The monastery ruins in Varanasi stood silent under the burning dusk. Cracks in the stone glowed faintly with the last light, but beneath that calm, Savita's trap was already waiting. Her agents had seeded the ground with hidden charges, vantage snipers, and cloaked watchers. This was no ordinary ambush—it was a cage designed to crush two factions she feared might one day unite.
From the shadows, Mukul crouched beside Aria and Anaya, studying the faint shimmer of concealed wires running between the stones. His eyes narrowed. "This isn't just surveillance," he whispered. "She wants blood. And not just ours. Someone else is being lured here."
Aria's breath caught. "Valen and Ryker."
Mukul nodded grimly. "Exactly." He pulled the comm-link from his belt, activating a private frequency Aditya had prepared. Master Kabir's calm voice answered almost instantly, with Aditya close beside him.
"You were right," Mukul said. "Savita isn't just chasing us—she's forcing a confrontation. Valen's group is walking into the same cage. If we fight separately, we're finished."
Anaya leaned closer, her eyes sharp with conviction. "Then we don't fight separately."
On the opposite side of the ruins, Valen scanned the horizon with that steady, unreadable calm, while Ryker's hand hovered near his blade. "Something's wrong," Ryker muttered. "Too quiet. Too perfect."
Before Valen could answer, the comm-link on his wrist crackled. An unfamiliar voice broke through—steady, commanding, undeniably bold.
"Mukul Sharma," he introduced himself without hesitation. "If you're hearing this, you've already felt the trap. Savita wants us dead—or worse, to kill each other. That won't happen. Not tonight."
Ryker stiffened, fury rising. "It's him. The shadow in the dark." His fingers tightened, but Valen raised a hand to silence him.
"Go on," Valen said, his voice carrying across the link.
Mukul continued, "We work together. You, me, everyone she fears. Aria, Anaya, my masters Aditya and Kabir, your Anika and Sasha—we strike as one. That's the only way out of this alive."
There was a long pause, the weight of distrust pressing through the silence. Then Anika's calm voice cut in on their end. "Valen. Ryker. He's right. You felt it too—that presence wasn't enemy. This isn't chance. It's design."
Sasha's softer but firm tone followed. "We've always said Savita thrives on division. If we refuse to unite now, we hand her victory."
Ryker's jaw tightened. "And if this is his trick?"
But Valen's gaze lingered on the ruins, on the faint glint of wires he now noticed, just as Mukul had. His voice was steady. "It's no trick. It's survival. And something tells me this was always meant to happen."
High above, hidden in her vantage, Savita's eyes gleamed as she watched both groups converge toward the heart of her trap. Her lips curled in satisfaction. "Yes… fight. Tear each other apart, and I'll pick the bones clean."

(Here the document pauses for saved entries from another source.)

/-- The service of a request (R536): the faults of R393, then `E_AUTH`, then `E_INVENTORY`, then the call's own
statuses. `bad` says which parameters are faulty, `body` is the call. -/
def serveCall (row : CallRow) (r : Request) (bad : List Byte → Bool) (body : List Byte → State → State × CallEnd)
    (s : State) : State :=
  if mayTake r.fn.val s then
    let t := takeRequest r.fn.val s
    let fail (st : Status) : State := nextTurn (respond r.fn.val r.tag row.op st 0 t)
    if !reqFormed r row.defer || bad (reqArgs r) then fail .invalid
    else if row.pf && !(r.fn.val == 0) then fail .auth
    else if !row.bare && t.fw.state == .bare then fail .inventory
    else
      match body (reqArgs r) t with
      | (u, .answer st result) => nextTurn (respond r.fn.val r.tag row.op st result u)
      | (u, .later) => nextTurn u
  else s

/-! ## Completion records (R398, R399) -/

def State.queue (s : State) (fn q : Nat) : Option JobQueue := slotAt (s.func fn).queues q

def State.updQueue (s : State) (fn q : Nat) (f : JobQueue → JobQueue) : State :=
  s.updFunc fn fun g => { g with queues := updAt g.queues q (Option.map f) }

/-- A record carries a provenance body exactly when a job ends with `OK` (R399). -/
def Record.provValid (r : Record) : Bool := r.status == .ok && !r.event

/-- The 64 bytes of a record (R398). -/
def recordBytes (r : Record) (q : Nat) (phase : Bool) : List Byte :=
  packBytes [(4, r.tag.toNat), (2, r.status.code), (2, r.cause.code),
             (1, (if phase then 1 else 0) + (if r.event then 2 else 0) + (if r.provValid then 4 else 0)), (1, q),
             (2, r.kind), (8, if r.provValid then r.provAddr else 0), (44, r.detail.toNat)]

def JobQueue.full (k : JobQueue) : Bool := decide (k.cmpEntries ≤ k.cmpUnreleased + 1)

/-- The ring after a record is written. -/
def JobQueue.posted (k : JobQueue) : JobQueue :=
  let w := (k.cmpWrite + 1) % k.cmpEntries
  { k with cmpWrite := w, cmpPhase := if w = 0 then !k.cmpPhase else k.cmpPhase, cmpUnreleased := k.cmpUnreleased + 1 }

/-- A job has ended: the counters of R420 rise, its submission slot is free (R396), and its job is gone. -/
def countEnd (fn q : Nat) (ok : Bool) (j : Job) (s : State) : State :=
  let s1 := s.updFunc fn fun g =>
    { g with completed := if ok then g.completed + 1 else g.completed, struck := if ok then g.struck else g.struck + 1,
             preempted := if 0 < j.preemptions then g.preempted + 1 else g.preempted }
  let s2 := s1.updQueue fn q fun k => { k with unposted := k.unposted - 1 }
  { s2 with sched := { s2.sched with jobs := s2.sched.jobs.filter fun x => !(x.id == j.id) } }

/-- A record written into the next slot, bit 1 + q raised, and the job it ends ended. -/
def writeRecord (fn q : Nat) (k : JobQueue) (r : Record) (s : State) : State :=
  let s1 := raiseIrq fn (1 + q)
    ((hostWrite (k.cmpBase + 64 * k.cmpWrite) (recordBytes r q k.cmpPhase) s).updQueue fn q JobQueue.posted)
  match r.job.bind s1.job with
  | some j => countEnd fn q (r.status == .ok) j s1
  | none => s1

/-- A record is posted, or held while the ring is full (R398). -/
def postRecord (fn q : Nat) (r : Record) (s : State) : State :=
  match s.queue fn q with
  | none =>
    { s with sched := { s.sched with jobs := s.sched.jobs.filter fun x => !(some x.id == r.job) } }
  | some k =>
    if k.full || !k.held.isEmpty then s.updQueue fn q fun x => { x with held := x.held ++ [r] }
    else writeRecord fn q k r s

/-- Held records posted while slots are free. -/
def drainRecords (fn q : Nat) : Nat → State → State
  | 0, s => s
  | n + 1, s =>
    match s.queue fn q with
    | none => s
    | some k =>
      match k.held with
      | [] => s
      | r :: rest =>
        if k.full then s
        else drainRecords fn q n (writeRecord fn q k r (s.updQueue fn q fun x => { x with held := rest }))

/-! ## Detail layouts (R399) -/

/-- Microseconds since a job's start sequence began, saturating (R399). -/
def elapsedOf (s : State) (j : Job) : Nat := min (s.time - j.startedAt) (2 ^ 32 - 1)

/-- Detail 0. -/
def detailJob (j : Job) : BitVec 352 :=
  BitVec.ofNat 352 (packFields [(4, j.tested), (4, j.reused), (4, j.kernels), (4, j.preemptions), (4, j.elapsed.getD 0)])

/-- Detail 0 of a job as it ends: the time up to its last tally token, or so far; none where its start sequence never began. -/
def detailNow (s : State) (j : Job) : BitVec 352 :=
  detailJob { j with elapsed := some (j.elapsed.getD (if j.stage == .queued then 0 else elapsedOf s j)) }

/-- Detail 3, with the field's own value where a part of the place is not known. -/
def detailPlace (stave partition core bar desc problems channel : Nat) : BitVec 352 :=
  BitVec.ofNat 352 (packFields [(1, stave), (1, partition), (2, core), (4, bar), (4, desc), (1, problems), (1, channel)])

/-- No place known: detail 0 of the job is used instead. -/
def noDesc : Nat := 0xFFFFFFFF

/-- Detail 2. -/
def detailAbort (cause cseq tag origin : Nat) : BitVec 352 :=
  BitVec.ofNat 352 (packFields [(1, cause), (1, 0), (2, cseq), (4, tag), (2, origin)])

/-! ## The units and the end of a job -/

/-- A core with no job: its units idle and its streams empty, their credits back. Held tiles, counters and contexts stay. -/
def Core.idled (k : Core) : Core :=
  { k with units := k.units.map fun _ => UnitState.idle, fetch := Fetcher.idle, feeds := [], feedCredits := k.feedCredits + k.feeds.length,
           accs := [], wins := [], winCredits := k.winCredits + k.wins.length, winHeld := [], taps := [],
           tapCredits := k.tapCredits + k.taps.length, tapRows := [], tapHeld := [], partials := [], merges := [], damper := [],
           stoppedParts := [] }

/-- Every unit stops and holds nothing. -/
def idleUnits (s : State) : State :=
  { s with cores := s.cores.map Core.idled, chips := s.chips.map fun _ => UnitState.idle,
           chipFetch := s.chipFetch.map fun _ => Fetcher.idle, gathers := [] }

/-! ## Buffers of the Peal ports (R300) -/

def State.port (s : State) (p : Nat) : Port := s.fabric.ports.getD p Port.reset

But the ground shifted beneath her design. Instead of clashing, the two forces moved with cautious precision, weaving together like streams into a single current.
Mukul led from one side, Aria and Anaya flanking him, the teachings of Aditya and Kabir guiding their steps. From the other, Valen and Ryker pressed forward with Anika and Sasha at their sides, their rhythm strangely synchronizing with Mukul's team.
Two factions—once shadows to each other—now moved as one.
For the first time, Savita's smile faltered.
In the heart of the ruins, the trap was sprung. Explosives ignited, snipers revealed their scopes, and waves of armed mercenaries surged forward. But instead of confusion, there was harmony. Mukul's command blended with Valen's. Aria's cover fire synced with Sasha's precision. Anaya's rapid tactical updates overlapped seamlessly with Anika's foresight.
And behind them, Kabir and Aditya's steady voices cut through the chaos, their mastery shaping the battlefield like conductors guiding an orchestra.
What Savita had designed as a bloodbath had become something far more dangerous to her—an alliance.
And alliances, once forged in fire, could not be broken easily.